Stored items
----------

-- ==== Sys2Proof/Machine/Storage.lean ====
section
/-! DEFINITION. Storage by NVMe/TCP: the storage ring and its NVMe commands (R377 to R383). -/

namespace Sys2Proof.Machine

/-! ## The ring (R378) -/

def stLog (s : State) (h : Nat) : Nat := dget s (netIdx h) 2
def stBase (s : State) (h : Nat) : Nat := dget s (netIdx h) 1

/-- The header, the request slots and the completion ring. -/
def stRingBytes (p : Nat) : Nat := 64 + 80 * 2 ^ p

def reqTag (w : Nat) : Nat := w / 2 ^ 448
def reqMem (w : Nat) : Nat := bitsOf w 447 400
def reqLba (w : Nat) : Nat := bitsOf w 399 336
def reqBlocks (w : Nat) : Nat := bitsOf w 335 304
def reqNsid (w : Nat) : Nat := bitsOf w 303 272
def reqTarget (w : Nat) : Nat := bitsOf w 271 268
def reqOp (w : Nat) : Nat := bitsOf w 267 264
def reqNotify (w : Nat) : Bool := bitOf w 263

def opRead : Nat := 1
def opWrite : Nat := 2
def opFlush : Nat := 3

def stOk : Nat := 0
def stBadRequest : Nat := 1
def stRange : Nat := 2
def stNvmeError : Nat := 3
def stTargetLost : Nat := 4
def stMemory : Nat := 5

/-- A completion's 128 bits. -/
def stRecord (w k p status nvme : Nat) : Nat :=
  status * 2 ^ 120 + (1 - k / 2 ^ p % 2) * 2 ^ 119 + nvme % 2 ^ 16 * 2 ^ 80 + reqTag w

/-- A request completed: its record, the count, its notify doorbell (R381, R382). -/
def completeStore (s : State) (h w status nvme : Nat) : State :=
  let p := stLog s h
  let k := ((getHeat s h).stDone).getD 0
  let a := stBase s h + 64 + 64 * 2 ^ p + 16 * (k % 2 ^ p)
  let s := (storeStack s a (bytesOf 16 (stRecord w k p status nvme))).1
  let s := dadd (modHeat s h fun x => { x with stDone := some (k + 1) }) 0x2D40 4 1
  if reqNotify w then ringNotify s h 3 else s

/-! ## Requests (R380, R381) -/

/-- The target that a slot of a heat names. -/
def targetOf (s : State) (h slot : Nat) : Option PlanTarget :=
  (s.plans.find? fun x => !x.plan.transit && x.plan.heat = h).bind fun x => x.plan.targets.find? (·.slot = slot)

def badRequest (w : Nat) : Bool :=
  w % 2 ^ 263 != 0 || reqMem w % 64 != 0 || (match reqOp w with
    | 1 | 2 => reqBlocks w = 0 || decide (reqBlocks w > 65536)
    | 3 => reqBlocks w != 0
    | _ => true)

/-- Blocks that one NVMe command moves at most (R377). -/
def blocksPer (bs mdts : Nat) : Nat := max 1 (min 0x100000 mdts / bs)

/-- The NVMe commands of a request: from block b on, at most `per` blocks each. -/
def splitRequest (h index w bs per : Nat) : Nat → Nat → Nat → List Nvme
  | 0, _, _ => []
  | k + 1, id, b =>
    let n := min per (reqBlocks w - b)
    { id := id, heat := h, slot := reqTarget w, req := index, op := reqOp w, nsid := reqNsid w, lba := reqLba w + b, blocks := n
      off := reqMem w + b * bs, bytes := n * bs, first := b = 0 } :: splitRequest h index w bs per k (id + 1) (b + n)

/-- A request taken up: completed at once where nothing can be moved, else split into NVMe commands. -/
def takeRequest (s : State) (h index w : Nat) : State :=
  if badRequest w then completeStore s h w stBadRequest 0
  else match targetOf s h (reqTarget w) with
    | none => completeStore s h w stRange 0
    | some t =>
      let bs := Config.blockSize t.addr (reqNsid w)
      if reqOp w != opFlush && !inHeat s h (reqMem w) (reqBlocks w * bs) then completeStore s h w stRange 0
      else
        let per := blocksPer bs (Config.mdts t.addr)
        let n := if reqOp w = opFlush then 1 else ceilDiv (reqBlocks w) per
        { s with
          nvmes := s.nvmes ++ splitRequest h index w bs per n s.nextNvme 0
          nextNvme := s.nextNvme + n
          storeReqs := s.storeReqs ++ [{ heat := h, index := index, word := w, left := n }] }

/-- A request's first failure kept. -/
def failRequest (s : State) (h index status nvme : Nat) : State :=
  { s with storeReqs := s.storeReqs.map fun x =>
      if x.heat = h && x.index = index then { x with fail := some (x.fail.getD (status, nvme)) } else x }

/-- The memory of a failed READ: undefined. -/
def spoilRead (s : State) (h w : Nat) : State :=
  match targetOf s h (reqTarget w) with
  | none => s
  | some t =>
    let r := freeBytes s (reqBlocks w * Config.blockSize t.addr (reqNsid w))
    (storeStack r.2 (reqMem w) r.1).1

/-- One NVMe command of a request over; with the last the request completes. -/
def endNvme (s : State) (n : Nvme) : State :=
  let s := { s with nvmes := s.nvmes.filter (·.id != n.id) }
  match s.storeReqs.find? fun x => x.heat = n.heat && x.index = n.req with
  | none => s
  | some x =>
    let mine (y : StoreReq) : Bool := y.heat = n.heat && y.index = n.req
    if x.left > 1 then { s with storeReqs := s.storeReqs.map fun y => if mine y then { y with left := y.left - 1 } else y }
    else
      let s := { s with storeReqs := s.storeReqs.filter fun y => !mine y }
      match x.fail with
      | none => completeStore s n.heat x.word stOk 0
      | some f =>
        let s := if reqOp x.word = opRead then spoilRead s n.heat x.word else s
        completeStore s n.heat x.word f.1 f.2

/-! ## Sending (R377, R380, R381) -/

/-! PDUs of NVMe/TCP, laid out as NVM Express has them (PRESUMED, log entry 124). -/

/-- CRC32C, reflected, over bytes in ascending order. -/
def crc32cStep (r : Nat) : Nat := if r % 2 = 1 then (r / 2) ^^^ 0x82F63B78 else r / 2

def crc32c (l : List Byte) : Nat :=
  l.foldl (fun r b => (List.range 8).foldl (fun r _ => crc32cStep r) (r ^^^ b.toNat)) 0xFFFFFFFF ^^^ 0xFFFFFFFF

/-- A PDU: common header, the rest of its header, and its data, with the digests that the target has answered. -/
def pdu (d : Digests) (type flags : Nat) (head data : List Byte) : List Byte :=
  let n := 8 + head.length
  let hd := d.head
  let dd := d.data && !data.isEmpty
  let o := n + 4 * b2n hd
  let h := bytesOf 1 type ++ bytesOf 1 (flags + b2n hd + 2 * b2n dd) ++ bytesOf 1 n ++ bytesOf 1 (if data.isEmpty then 0 else o) ++
    bytesOf 4 (o + data.length + 4 * b2n dd) ++ head
  h ++ (if hd then bytesOf 4 (crc32c h) else []) ++ data ++ (if dd then bytesOf 4 (crc32c data) else [])

/-- A submission queue entry: opcode, command identifier, namespace, bytes of data with whether they lie in the capsule, and what
follows the data pointer. -/
def sqe (op cid nsid bytes : Nat) (capsule : Bool) (rest : List Byte) : List Byte :=
  bytesOf 1 op ++ bytesOf 1 0x40 ++ bytesOf 2 cid ++ bytesOf 4 nsid ++ zeros 16 ++ zeros 8 ++ bytesOf 4 bytes ++ zeros 3 ++
    bytesOf 1 (if capsule then 0x01 else 0x5A) ++ fitBytes 24 rest

/-- A command capsule. -/
def capsule (d : Digests) (e data : List Byte) : List Byte := pdu d 4 0 e data

/-- ICReq: both digests asked for (R377). It bears none itself. -/
def icReq : List Byte := pdu {} 0 0 (bytesOf 2 0 ++ bytesOf 1 0 ++ bytesOf 1 3 ++ zeros 116) []

/-- Connect of a queue: its number, depth and the Keep Alive timeout, and the subsystem's name in its data. -/
def connectPdu (d : Digests) (q depth kato : Nat) (nqn : List Byte) : List Byte :=
  capsule d
    (fitBytes 40 (sqe 0x7F 0 1 1024 true []) ++ bytesOf 2 0 ++ bytesOf 2 q ++ bytesOf 2 (depth - 1) ++ zeros 2 ++ bytesOf 4 kato ++ zeros 12)
    (zeros 16 ++ bytesOf 2 0xFFFF ++ zeros 238 ++ fitBytes 256 nqn ++ zeros 512)

/-- The capsule of a read, write or flush, its data where it goes with it. -/
def ioCapsule (d : Digests) (n : Nvme) (data : List Byte) : List Byte :=
  let op := if n.op = opRead then 2 else if n.op = opWrite then 1 else 0
  capsule d (sqe op n.id n.nsid n.bytes (!data.isEmpty) (bytesOf 8 n.lba ++ bytesOf 4 (n.blocks - 1))) data

/-- A write's data sent after its command. -/
def h2cData (d : Digests) (n : Nvme) (data : List Byte) : List Byte :=
  pdu d 6 4 (bytesOf 2 n.id ++ bytesOf 2 0 ++ bytesOf 4 0 ++ bytesOf 4 data.length ++ zeros 4) data

/-- A PDU sent to a target. -/
def sendPdu (s : State) (h slot : Nat) (kind : String) (cmd : Nat) (l : List Byte) : State :=
  let e := ((targetOf s h slot).map (·.eth)).getD 0
  emit s (.nvme h slot kind cmd (segments s e l))

/-- The digests of a connection. -/
def connDigests (s : State) (h slot : Nat) : Digests :=
  ((s.conns.find? fun c => c.heat = h && c.slot = slot).map (·.dig)).getD {}

/-- The connection to a target is up. -/
def connUp (s : State) (h slot : Nat) : Bool := s.conns.any fun c => c.heat = h && c.slot = slot && c.up

/-- A WRITE whose data goes with its command (R377). -/
def inCapsule (n : Nvme) : Bool := n.bytes ≤ 8192

/-- An NVMe command sent; one whose data cannot be read fails its request. -/
def sendNvme (s : State) (n : Nvme) : State :=
  let d := connDigests s n.heat n.slot
  if n.op != opWrite then sendPdu s n.heat n.slot "command" n.id (ioCapsule d n [])
  else
    let r := checkRead s n.off n.bytes
    let l := readBytes r.1 n.off n.bytes
    if r.2 then
      if inCapsule n then sendPdu r.1 n.heat n.slot "command" n.id (ioCapsule d n l)
      else sendPdu (sendPdu r.1 n.heat n.slot "command" n.id (ioCapsule d n [])) n.heat n.slot "data" n.id (h2cData d n l)
    else endNvme (failRequest r.1 n.heat n.req stMemory 0) n

/-- NVMe commands of a heat at the targets. -/
def outstanding (s : State) (h : Nat) : Nat := (s.nvmes.filter fun n => n.heat = h && n.sent).length

/-- What the queues of a connection hold at once: at most 16 of depth 128, lowered to what the target offers (R377). -/
def queueRoom (s : State) (h slot : Nat) : Nat :=
  match targetOf s h slot with
  | some t => min 16 (max 1 (Config.ioQueues t.addr)) * min 128 (max 1 (Config.ioDepth t.addr))
  | none => 0

/-- NVMe commands of a heat at one target. -/
def outstandingAt (s : State) (h slot : Nat) : Nat := (s.nvmes.filter fun n => n.heat = h && n.slot = slot && n.sent).length

/-- A FLUSH waits for every earlier WRITE of its ring to the same target. -/
def flushWaits (s : State) (n : Nvme) : Bool :=
  n.op = opFlush && s.nvmes.any fun m => m.heat = n.heat && m.slot = n.slot && m.op = opWrite && m.id < n.id && !m.orphan

/-- Requests start in index order: a command waits until the first command of its own request and of every earlier one is sent
(R380). -/
def startWaits (s : State) (n : Nvme) : Bool :=
  s.nvmes.any fun m => m.heat = n.heat && m.first && !m.sent && !m.orphan && m.id < n.id

/-- A command sent where its connection, the limit of 4,096 and the order allow it. -/
def trySend (s : State) (id : Nat) : State :=
  match s.nvmes.find? (·.id = id) with
  | none => s
  | some n =>
    if n.sent || !connUp s n.heat n.slot || outstanding s n.heat ≥ 4096 ||
        outstandingAt s n.heat n.slot ≥ queueRoom s n.heat n.slot || flushWaits s n || startWaits s n then s
    else sendNvme { s with nvmes := s.nvmes.map fun m => if m.id = id then { m with sent := true } else m } n

/-- Everything of a heat that may be sent. -/
def pumpNvme (s : State) (h : Nat) : State := ((s.nvmes.filter (·.heat = h)).map (·.id)).foldl trySend s

/-! ## Rows -/

/-- Requests read and taken up one after another; `cons` follows each. -/
def takeRequests (h base p : Nat) : Nat → Nat → State → State
  | 0, _, s => s
  | k + 1, c, s =>
    let a := base + 64 + 64 * (c % 2 ^ p)
    let r := checkRead s a 64
    if !r.2 then r.1
    else
      let s := (storeStack r.1 (base + 4) (bytesOf 4 ((c + 1) % 2 ^ 32))).1
      takeRequests h base p k (c + 1) (takeRequest s h c (readNat r.1 a 64))

/-- STORAGE_RING_POLL. -/
def execStorageRingPoll (heat : Nat) (s : State) : Host.Outcome State Fault Refusal :=
  let p := stLog s heat
  let base := stBase s heat
  if heatCount ≤ heat || p = 0 || (getHeat s heat).st != .running then .next s
  else
    let r := ringHeader s heat base (stRingBytes p)
    match r.2 with
    | none => .next r.1
    | some x =>
      let s := noteRing r.1 heat ringStorage (decide (ringDepth x > 2 ^ p))
      if ringDepth x > 2 ^ p then .next s
      else
        let s := modHeat s heat fun y => { y with stDone := some (y.stDone.getD x.2) }
        .next (pumpNvme (takeRequests heat base p (ringDepth x) x.2 s) heat)

/-- NVME_COMPLETION: no record follows a command sent before a restart (R383). -/
def execNvmeCompletion (heat cmd status : Nat) (data : List Byte) (s : State) : Host.Outcome State Fault Refusal :=
  match s.nvmes.find? fun n => n.heat = heat && n.id = cmd && n.sent with
  | none => .next s
  | some n =>
    if n.orphan then .next { s with nvmes := s.nvmes.filter (·.id != n.id) }
    else
      let s :=
        if status != 0 then failRequest s heat n.req stNvmeError status
        else if n.op = opRead then
          let r := storeStack s n.off (fitBytes n.bytes data)
          if r.2 then r.1 else failRequest r.1 heat n.req stMemory 0
        else s
      .next (pumpNvme (endNvme s n) heat)

/-- A connection changed. -/
def modConn (s : State) (h slot : Nat) (f : Conn → Conn) : State :=
  { s with conns := s.conns.map fun c => if c.heat = h && c.slot = slot then f c else c }

/-- The Keep Alive timeout, in ms; one is sent at half of it (DESIGN CHOICE, log entry 110). -/
def keepAliveMs : Nat := 10000

/-- What opens a connection (R377): TCP, both digests asked for, the admin queue connected with the Keep Alive timeout, the
controller identified, and the I/O queues connected. -/
def openConnection (s : State) (h slot : Nat) : State :=
  match targetOf s h slot with
  | none => s
  | some t =>
    let d := connDigests s h slot
    let connect (s : State) (q depth : Nat) : State := sendPdu s h slot "connect" 0 (connectPdu d q depth keepAliveMs t.nqn)
    let s := emit s (.tcp t.eth "syn" (segment s t.eth (bytesBE 16 t.addr ++ bytesOf 2 t.port ++ synOffer)))
    let s := connect (sendPdu s h slot "icreq" 0 icReq) 0 32
    let s := sendPdu s h slot "identify" 0 (capsule d (sqe 6 0 0 4096 false (bytesOf 4 1)) [])
    (List.range (min 16 (max 1 (Config.ioQueues t.addr)))).foldl
      (fun s i => connect s (i + 1) (min 128 (max 1 (Config.ioDepth t.addr)))) s

/-- Keep Alive on every connection that has had none for half the timeout. -/
def keepAlive (s : State) : State :=
  let due (c : Conn) : Bool := c.up && c.alive + ms (keepAliveMs / 2) ≤ s.now
  (s.conns.filter due).foldl (fun s c => sendPdu s c.heat c.slot "keep-alive" 0 (capsule c.dig (sqe 0x18 0 0 0 false []) []))
    { s with conns := s.conns.map fun c => if due c then { c with alive := s.now } else c }

/-- STORAGE_RECONNECT: a connection reopened with the digests that the target has answered, its outstanding commands issued again;
`ok` none: it fails. -/
def execStorageReconnect (heat slot : Nat) (ok : Option Digests) (s : State) : Host.Outcome State Fault Refusal :=
  match s.conns.find? fun c => c.heat = heat && c.slot = slot with
  | none => .next s
  | some c =>
    match ok with
    | none =>
      if c.up then
        let s := modConn s heat slot fun c => { c with up := false, down := s.now }
        .next { s with nvmes := s.nvmes.filter fun n => !(n.heat = heat && n.slot = slot && n.orphan) }
      else .next s
    | some d =>
    if c.up || !(match connEth s c with | some e => ethLinkUp s e | none => false) then .next s
    else
      let s := modConn (if c.was then dadd s 0x2D40 5 1 else s) heat slot fun c =>
        { c with up := true, was := true, alive := s.now, dig := d }
      let s := openConnection s heat slot
      let again := s.nvmes.filter fun n => n.heat = heat && n.slot = slot && n.sent && !n.orphan
      .next (pumpNvme (again.foldl sendNvme s) heat)

/-- STORAGE_TARGET_TIMEOUT: the requests of a target that has stayed away fail. -/
def execStorageTargetTimeout (heat slot : Nat) (s : State) : Host.Outcome State Fault Refusal :=
  match s.conns.find? fun c => c.heat = heat && c.slot = slot with
  | none => .next s
  | some c =>
    if c.up || s.now < c.down + ms (1000 * dget s (netIdx heat) 0x0B) then .next s
    else
      let l := s.nvmes.filter fun n => n.heat = heat && n.slot = slot && !n.orphan
      .next (l.foldl (fun s n => endNvme (failRequest s heat n.req stTargetLost 0) n) s)

end Sys2Proof.Machine
end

----------

EXERCISE DETAILS:
Among the lines above, which ones hold the string "order"? Show them.

ANSWER TO THIS TASK:
/-- CRC32C, reflected, over bytes in ascending order. -/
/-- Requests start in index order: a command waits until the first command of its own request and of every earlier one is sent
/-- A command sent where its connection, the limit of 4,096 and the order allow it. -/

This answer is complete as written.